Muslims, we were taught, are characterized by a marked irrationality, captives of a false ideology and attached to backward, patriarchal traditions.
Taking a hard look at ourselves
If the content of this discourse has changed somewhat, the form is almost identical. Before 1960, Québecers sought to correct the “irrationality” of Muslims abroad through conversion to Catholicism. These days, we work to inculcate secular values and focus on state neutrality.
However, we continue to reserve for ourselves the position of authority, explaining to The Other how he (or, more often, she, as of the passage of Bill 62, Québec’s religious neutrality law,) can acquire full subject status in our society.

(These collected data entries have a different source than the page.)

-- ==== Sys2Proof/Machine/Guard.lean ====
section
/-! DEFINITION. The loudspeaker guard and its load diagnostics (chapter 9). -/

namespace Sys2Proof.Machine

/-! ## Channels -/

/-- A guard channel. -/
def State.gch (s : State) (c : Nat) : GuardChan := tabGet {} s.guard.chan c

/-- A guard channel changed by `f`. -/
def onGch (c : Nat) (f : GuardChan → GuardChan) (s : State) : State :=
  s.onGuard fun t => { t with chan := tabMod {} t.chan c f }

/-- A guard group. -/
def State.ggrp (s : State) (g : Nat) : GuardGroup := tabGet {} s.guard.group g

/-- A modulator channel. -/
def State.mch (s : State) (c : Nat) : ModChan := tabGet {} s.mod.chan c

/-- A modulator channel changed by `f`. -/
def onMch (c : Nat) (f : ModChan → ModChan) (s : State) : State :=
  s.onMod fun t => { t with chan := tabMod {} t.chan c f }

/-- A modulator channel is released (R255): START to HALF. -/
def releasedIn (st : Nat) : Bool := 2 ≤ st && st ≤ 6

/-- The modulator releases a channel. -/
def State.released (s : State) (c : Nat) : Bool := releasedIn (s.mch c).st

/-- GRANT of a guard channel (R283). -/
def State.grant (s : State) (c : Nat) : Bool := 1 ≤ (s.gch c).st && (s.gch c).st ≤ 8

/-- A parameter register as binary64 (R271). -/
def State.par (s : State) (f : Fld) (c : Nat) : Nat := widen (s.get f c)

/-- Ticks a second. -/
def State.hz (s : State) : Nat := rateHz s.node.rate

/-- The look-ahead of a channel: above 32 it acts as 32 (R294). -/
def State.look (s : State) (c : Nat) : Nat := min (s.get F.grdCh_CFG_L c) 32

/-- One, as binary64. -/
def one64 : Nat := 0x3FF0000000000000

/-- q of R271. -/
def qOf (w : Int) : Nat := f64.ofInt w (-31)

/-- The dip factor of R364, as binary64. -/
def State.dipFactor (s : State) : Nat :=
  if s.pwr.dipActive then f64.ofInt (64 - min 32 s.pwr.dipStep : Nat) (-6) else one64

/-- CEIL_EFF (R280). -/
def State.ceilEff (s : State) (c : Nat) : Nat := f64.mul (qOf (s32 (s.get F.grdCh_CEIL_VALUE c))) s.dipFactor

/-! ## Carrier time

Times are counted in audio-master periods, 2048 to a cycle, from cycle 0. -/

/-- The carrier of a group: 3 acts as 0 (R245). -/
def State.carrier (s : State) (g : Nat) : Nat := let c := s.get F.modGrp_CFG_CARRIER g; if c = 3 then 0 else c

/-- Audio-master periods per half-period (R245). -/
def apOf (carrier : Nat) : Nat := if carrier = 1 then 48 else if carrier = 2 then 32 else 64
def State.halfPeriods (s : State) (g : Nat) : Nat := apOf (s.carrier g)

/-- A modulator group. -/
def State.mgrp (s : State) (g : Nat) : ModGroup := tabGet {} s.mod.group g

/-- A modulator group changed by `f`. -/
def onMgrp (g : Nat) (f : ModGroup → ModGroup) (s : State) : State :=
  s.onMod fun t => { t with group := tabMod {} t.group g f }

/-- The start of a group's current half-period. -/
def State.halfTime (s : State) (g : Nat) : Nat :=
  let q := s.mgrp g
  s.node.zcycle / 3 * 3 * 2048 + (if q.atBoundary then q.half else q.half - 1) * s.halfPeriods g

/-- Audio-master periods per tick (R247), and the start of the tick that is open. -/
def State.tickPeriods (s : State) : Nat := if s.node.rate = 1 then 1024 else if s.node.rate = 2 then 512 else 256
def State.tickTime (s : State) : Nat := s.node.zcycle * 2048 + (s.node.tickIdx - 1) * s.tickPeriods
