/-- HALF_PERIOD_UPDATE (R247): a half-period of a group starts; `sv` holds, for each of its channels, the sense bits of the half that
has ended. -/
def execHalfPeriodUpdate (group : Fin 2) (sv : List Nat) (s : State) : Out :=
  let g := group.val
  let u := (s.mgrp g).half + 1
  let s := senseEdges 16 s
  let s := State.each ((List.range 8).map (8 * g + ·)) (halfChannel sv u) s
  let s := onSense (fun t => if g = 0 then { t with missedA := 0 } else { t with missedB := 0 }) s
  .next (onMgrp g (fun q => { q with half := q.half + 1, atBoundary := false }) s)

/-- One channel at a carrier boundary: the period that has ended counts where it was limited (R259), and released channels drive where
the group is enabled (R244). -/
def boundaryChannel (c : Nat) (s : State) : State :=
  let t := s.mch c
  if releasedIn t.st then
    let on := (s.mgrp (c / 8)).enIn
    let s := s.iff t.acted (State.bump F.modCh_OC_LIMIT_COUNT c)
    changeMod c (fun t =>
      { t with acted := false, limiting := t.acted, limited := if t.acted then t.limited + 1 else 0, halfDone := t.st == 6,
               driven := on, startEdge := on && !t.driven }) s
  else onMch c (fun t => { t with acted := false, limiting := t.acted }) s

/-- CARRIER_BOUNDARY (R246). -/
def execCarrierBoundary (group : Fin 2) (s : State) : Out :=
  let g := group.val
  .next (State.each ((List.range 8).map (8 * g + ·)) boundaryChannel (onMgrp g (fun q => { q with atBoundary := true }) s))

/-- OC_TRIP (R259): at the boundary that ends the eighth limited period. -/
def execOcTrip (ch : Fin 16) (s : State) : Out :=
  let c := ch.val
  let t := s.mch c
  .next (if releasedIn t.st ∧ 8 ≤ t.limited then
    let s := (s.put F.modCh_STATUS_OC_TRIP c 1).bump F.modCh_OC_TRIP_COUNT c
    faultCont (64 + c) 0x0E (modAddr c 7)
      (unrelease c true (fun t => { t with st := 7, driven := false, gated := false, limited := 0, k := 0 }) s)
  else s)

/-! ## Release and mute (R256, R257) -/

/-- CHANNEL_RELEASE (R256). -/
def execChannelRelease (ch : Fin 16) (s : State) : Out :=
  let c := ch.val
  let t := s.mch c
  let q := s.mgrp (c / 8)
  .next (if t.st = 1 ∧ t.pend ∧ t.ready ∧ q.atBoundary ∧ s.grant c ∧ !q.clkErr ∧ !s.noRelease then
    guardReleased c (changeMod c (fun t => { park false t with st := 2, wait := true, driven := q.enIn, startEdge := q.enIn,
                                                               gated := !q.enIn }) s)
  else s)

/-- SOFT_RAMP_END (R256). -/
def execSoftRampEnd (ch : Fin 16) (s : State) : Out :=
  let c := ch.val
  .next (if (s.mch c).st = 2 ∧ s.soft c ≤ (s.mch c).k then
    onGch c (fun t => { t with ran := true }) (changeMod c (fun t => { t with st := 3 }) s) else s)

/-- A mute of one channel from START or RUN (R257). -/
def muteChannel (c : Nat) (s : State) : State :=
  if (s.mch c).st = 2 ∨ (s.mch c).st = 3 then changeMod c (fun t => { t with st := 4, wait := true }) s else s

/-- Every released channel mutes and keeps its start pending: Quiet (R367), a fabric halt (R494). -/
def muteAll (s : State) : State := State.each (List.range 16) (fun c s =>
  let run := (s.mch c).st == 2 || (s.mch c).st == 3
  muteChannel c (onMch c (fun t => { t with pend := t.pend || run }) s)) s

/-- The mute of a structural restart (R206): no start stays pending. -/
def muteRestart (s : State) : State := State.each (List.range 16) (fun c s =>
  muteChannel c (onMch c (fun t => { t with pend := false }) s)) s

/-- MUTE_RAMP_END (R257). -/
def execMuteRampEnd (ch : Fin 16) (s : State) : Out :=
  let c := ch.val
  .next (if (s.mch c).st = 4 ∧ (s.mch c).k = 0 then
    let now := s.tickTime
    changeMod c (fun t => { t with st := 5, settle := now }) s else s)

/-- SETTLE_END (R257). -/
def execSettleEnd (ch : Fin 16) (s : State) : Out :=
  let c := ch.val
  let g := c / 8
  let t := s.mch c
  .next (if t.st = 5 ∧ (s.mgrp g).atBoundary ∧ t.settle + s.get F.modCh_CFG_SETTLE c * s.halfPeriods g ≤ s.halfTime g then
    changeMod c (fun t => { t with st := 6, now := 0, next := 0, duty := 0, integ := 0, halfDone := false }) s
  else s)

/-- HALF_END (R257): at the carrier boundary after that. -/
def execHalfEnd (ch : Fin 16) (s : State) : Out :=
  let c := ch.val
  let t := s.mch c
  .next (if t.st = 6 ∧ t.halfDone ∧ (s.mgrp (c / 8)).atBoundary then unrelease c false (fun t => park t.pend t) s else s)

/-! ## Group enables (R244, R301) -/

/-- EN_IN of a group falls: its outputs go low, and each released channel counts (R244). -/
def enFall (g : Nat) (s : State) : State :=
  if (s.mgrp g).enIn then
    let s := onMgrp g (fun q => { q with enIn := false }) s
    State.each ((List.range 8).map (8 * g + ·)) (fun c s =>
      if s.released c then changeMod c (fun t => { t with driven := false, gated := true }) (s.bump F.modCh_GATED_COUNT c) else s) s
  else s

/-- EN_IN of a group rises: released channels drive from the next carrier boundary (R244). -/
def enRise (g : Nat) (s : State) : State :=
  if (s.mgrp g).enIn then s
  else
    let s := onMgrp g (fun q => { q with enIn := true }) s
    State.each ((List.range 8).map (8 * g + ·)) (fun c s =>
      if (s.mch c).gated then changeMod c (fun t => { t with gated := false }) s else s) s

/-- EN_IN_FALL (R244, R301): `lock` is the level TWIN_LOCK reads. DEDUCED (log 101). -/
def execEnInFall (group : Fin 2) (lock : Bool) (s : State) : Out :=
  let s := s.onTwin fun t => { t with lock }
  .next (senseAim (if s.enWanted group.val then s else enFall group.val s))

/-- The clocks that the detector watches for a group are back, with the PLL locked (R260, R261). -/
def State.clocksBack (s : State) (g : Nat) : Bool := s.clkGood (23 + g) && s.clkGood 21 && s.clkGood 25 && s.clk.lock.testBit (23 + g)

/-- A clock error ends, with its event (R268). DESIGN CHOICE (log 156). -/
def endClockError (g : Nat) (s : State) : State :=
  if (s.mgrp g).clkErr && s.clocksBack g then raiseEvent (96 + g) (onMgrp g (fun q => { q with clkErr := false }) s) else s

/-- A group with no channel in FAULT_CLK. -/
def State.noneInFault (s : State) (g : Nat) : Bool := (List.range 8).all fun i => (s.mch (8 * g + i)).st != 8

/-- An error that holds no channel ends as soon as the clocks are back, at a cycle start at the latest. -/
def endIdleErrors (s : State) : State := State.each [0, 1] (fun g s => s.iff (s.noneInFault g) (endClockError g)) s

/-- EN_IN_RISE (R244, R301): the level of a group's enable rises, so its clock error has ended. -/
def execEnInRise (group : Fin 2) (lock : Bool) (s : State) : Out :=
  let s := endClockError group.val (s.onTwin fun t => { t with lock })
  .next (senseAim (if s.enWanted group.val then enRise group.val s else s))

/-! ## Clock errors (R260, R261) -/

/-- A clock error of one group. While one is in force another puts into FAULT_CLK what has left OFF since, and CAUSE keeps the first. DEDUCED (log 100). -/
def clockError (cause g : Nat) (s : State) : State :=
  let s := if (s.mgrp g).clkErr then s
    else
      let s := enFall g (onMgrp g (fun q => { q with clkErr := true }) (s.put F.modGrp_STATUS_CAUSE g cause))
      raiseEvent (96 + g) (faultCont (80 + g) 7 (2 ^ (23 + g)) s)
  State.each ((List.range 8).map (8 * g + ·)) (fun c s =>
    let t := s.mch c
    if t.st = 0 ∨ t.st = 8 then s
    else
      let s := (s.put F.modCh_STATUS_CLK_ERR c 1).bump F.modCh_CLK_ERR_COUNT c
      unrelease c false (fun t =>
        { t with st := 8, pend := false, resume := t.st == 2 || t.st == 3, driven := false, gated := false }) s) s

/-- CLOCK_ERROR_DETECT (R260): causes 1 and 5 meet both groups, the others those named. -/
def execClockErrorDetect (cause : Fin 6) (groups : Fin 4) (s : State) : Out :=
  let m := if cause.val = 1 ∨ cause.val = 5 then 3 else groups.val
  .next (if cause.val = 0 then s else State.each ([0, 1].filter fun g => m.testBit g) (clockError cause.val) s)

/-- FAULT_CLK_RECOVER (R261): good clocks have held for 10 ms. -/
def execFaultClkRecover (ch : Fin 16) (s : State) : Out :=
  let c := ch.val
  let g := c / 8
  let t := s.mch c
  .next (if t.st = 8 ∧ s.node.zcycle % 3 = 0 ∧ s.clocksBack g then
    let s := endClockError g s
    let pend := t.pend || (t.resume && s.flag F.modGrp_CFG_AUTO_RESUME g)
    changeMod c (fun t => { park pend t with resume := false }) s
  else s)

/-- GUARD_RETRY (R290, step 5). -/
def execGuardRetry (ch : Fin 16) (s : State) : Out :=
  let c := ch.val
  .next (if (s.gch c).retry ∧ (s.mch c).st = 7 ∧ s.node.zcycle % 3 = 0 then
    changeMod c (park true) (onGch c (fun t => { t with retry := false }) s)
  else s)

/-! ## Start, mute and clear commands (R258) -/

/-- MOD_START (R258). -/
def execModStart (msg : Msg) (s : State) : Out := .next (commandMsg msg [0x20] (modFits msg) (waitFor msg) s)

/-- MOD_MUTE (R258). -/
def execModMute (msg : Msg) (s : State) : Out := .next (commandMsg msg [0x21] (modFits msg) (waitFor msg) s)

/-- MOD_CLEAR (R258). -/
def execModClear (msg : Msg) (s : State) : Out := .next (commandMsg msg [0x22] (modFits msg) (waitFor msg) s)

/-- A write of MOD_CMD with OP 0 to 2 (R258, R266). -/
def modCmdWrite (op : Nat) (data : Word) (s : State) : State :=
  let mask := bitsOf data.toNat 16 16
  let apply := cycleOf (s.get F.mod_APPLY_LO_CYCLE 0) (s.get F.mod_APPLY_HI_CYCLE 0)
  if s.tooLate apply then refuseMod mask s
  else (s.onMod fun t => { t with cmds := t.cmds ++ [⟨op, mask, apply, s.node.arrivals, none⟩] }).onNode fun n =>
    { n with arrivals := n.arrivals + 1 }

/-- MOD_CMD_START (R258). -/
def execModCmdStart (m : Master) (data : Word) (s : State) : Out := .next (regWriteAt m 0x40404200 (modCmdWrite 0 data) s)

/-- MOD_CMD_MUTE (R258). -/
def execModCmdMute (m : Master) (data : Word) (s : State) : Out := .next (regWriteAt m 0x40404200 (modCmdWrite 1 data) s)

/-- MOD_CMD_CLEAR (R258). -/
def execModCmdClear (m : Master) (data : Word) (s : State) : Out := .next (regWriteAt m 0x40404200 (modCmdWrite 2 data) s)

/-- The modulator messages whose cycle has come join the local commands, in the order of arrival. -/
def gatherMod (s : State) : State :=
  let p := isOp [0x20, 0x21, 0x22]
  let l := (s.ripeAt p).map fun (ord, apply, m) =>
    (ord, (⟨opOf m - 0x20, beNat (slice (body m) 2 2), apply, ord, some m⟩ : ModCmd))
  let s := dropRipe p s
  s.onMod fun t => { t with cmds := byArrival (t.cmds.map (fun q => (q.ord, q)) ++ l) }

/-- The due commands in the order in that they act: by APPLY cycle, then by arrival. -/
def State.dueMod (s : State) : List ModCmd :=
  byArrival ((s.mod.cmds.filter fun q => decide (q.apply ≤ s.node.zcycle)).map fun q => (applyKey q.apply q.ord, q))

/-- The channels on that a due command acts: those that no later one of its APPLY cycle names (R258). -/
def modActsOn (l : List ModCmd) (q : ModCmd) : List Nat :=
  (List.range 16).filter fun c =>
    q.mask.testBit c && !l.any fun p => p.apply == q.apply && decide (q.ord < p.ord) && p.mask.testBit c

/-- A start acts on a channel (R258, R262). DEDUCED (log 98). -/
def actStart (c : Nat) (s : State) : State :=
  let t := s.mch c
  let kept := onMch c (fun t => { t with pend := true }) s
  if t.st = 0 ∨ t.st = 7 then s
  else if t.st = 4 ∧ !s.noRelease then changeMod c (fun t => { t with st := 2, wait := true, pend := false }) s
  else if (t.st = 5 ∨ t.st = 6) ∧ !s.noRelease then
    changeMod c (fun t => { t with st := 2, k := 0, wait := true, pend := false, integ := if t.st = 6 then 0 else t.integ }) s
  else kept

/-- A mute acts on a channel (R257, R258). -/
def actMute (c : Nat) (s : State) : State := muteChannel c (onMch c (fun t => { t with pend := false, resume := false }) s)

Often, when we talk about Islamophobia in Québec, we do so in terms of the rise of anti-Islam sentiments across the Western world following the events of Sept. 11, 2001, or rely on secular frameworks transplanted from France. But the aggressive version of this hateful ideology that we are witnessing today is unique to the Québec context.
It is only through a critical reinterpretation of our own history of participation in Western imperialism, and a reckoning with the frankly Christian nature of our society — despite our insistence on secularity — that we can begin to build a version of Québec freed from the racist patterns of the 20th century.
Frederick Burrill is a PhD student at the Department of History, Concordia University, Montreal. A French version of this article appears also in The Conversation.
Note by Roger Annis:
Unfortunately, the writer has overlooked one of the worst examples of the pro-imperialist conduct of Quebec missionaries and charities abroad: the subversion and destruction of democracy in Haiti over the decades, culminating in the violent coup d’etat of February 29, 2004 which overthrew the elected president Jean-Bertrand Aristide. The coup was perpetrated by U.S.-backed paramilitaries. The U.S., Canada and France rushed soldiers into Haiti to consolidate the coup. A permanent military occupation under the auspices of the UN Security Council, known by its French acronym ‘MINUSTAH’, was put into place in June of 2004. To provide good public relations cover, Brazil was asked and accepted to play the lead role in the military side of MINUSTAH. This was the Brazil of President Luiz Inácio Lula da Silva, the historic leader of Brazil’s Partido dos Trabalhadores (Workers Party).
Quebec society was united across the political spectrum, left to right, in supporting the 2004 coup or turning a blind eye to it. Only small pockets of solidarity and antiwar forces spoke out against it, along with portions of Quebec’s estimated 80,000 residents of Haitin origin. The coup was a grave blow to the social justice aspirations of Haitians; these were doubly betrayed following the earthquake of January 12, 2010.
The Western powers and the international aid and charity industry attached to them promised to ‘build back better’ in Haiti but it was all a lie and charade. The many genuine aid and solidarity projects in Haiti were typically sidelined. See author Tim Swartz’ new book The Great Haiti Humanitarian Aid Swindle. The book is reviewed by Kim Ives here in Haiti Liberté weekly newspaper; an excerpt from the book is published here on Axis of Logic.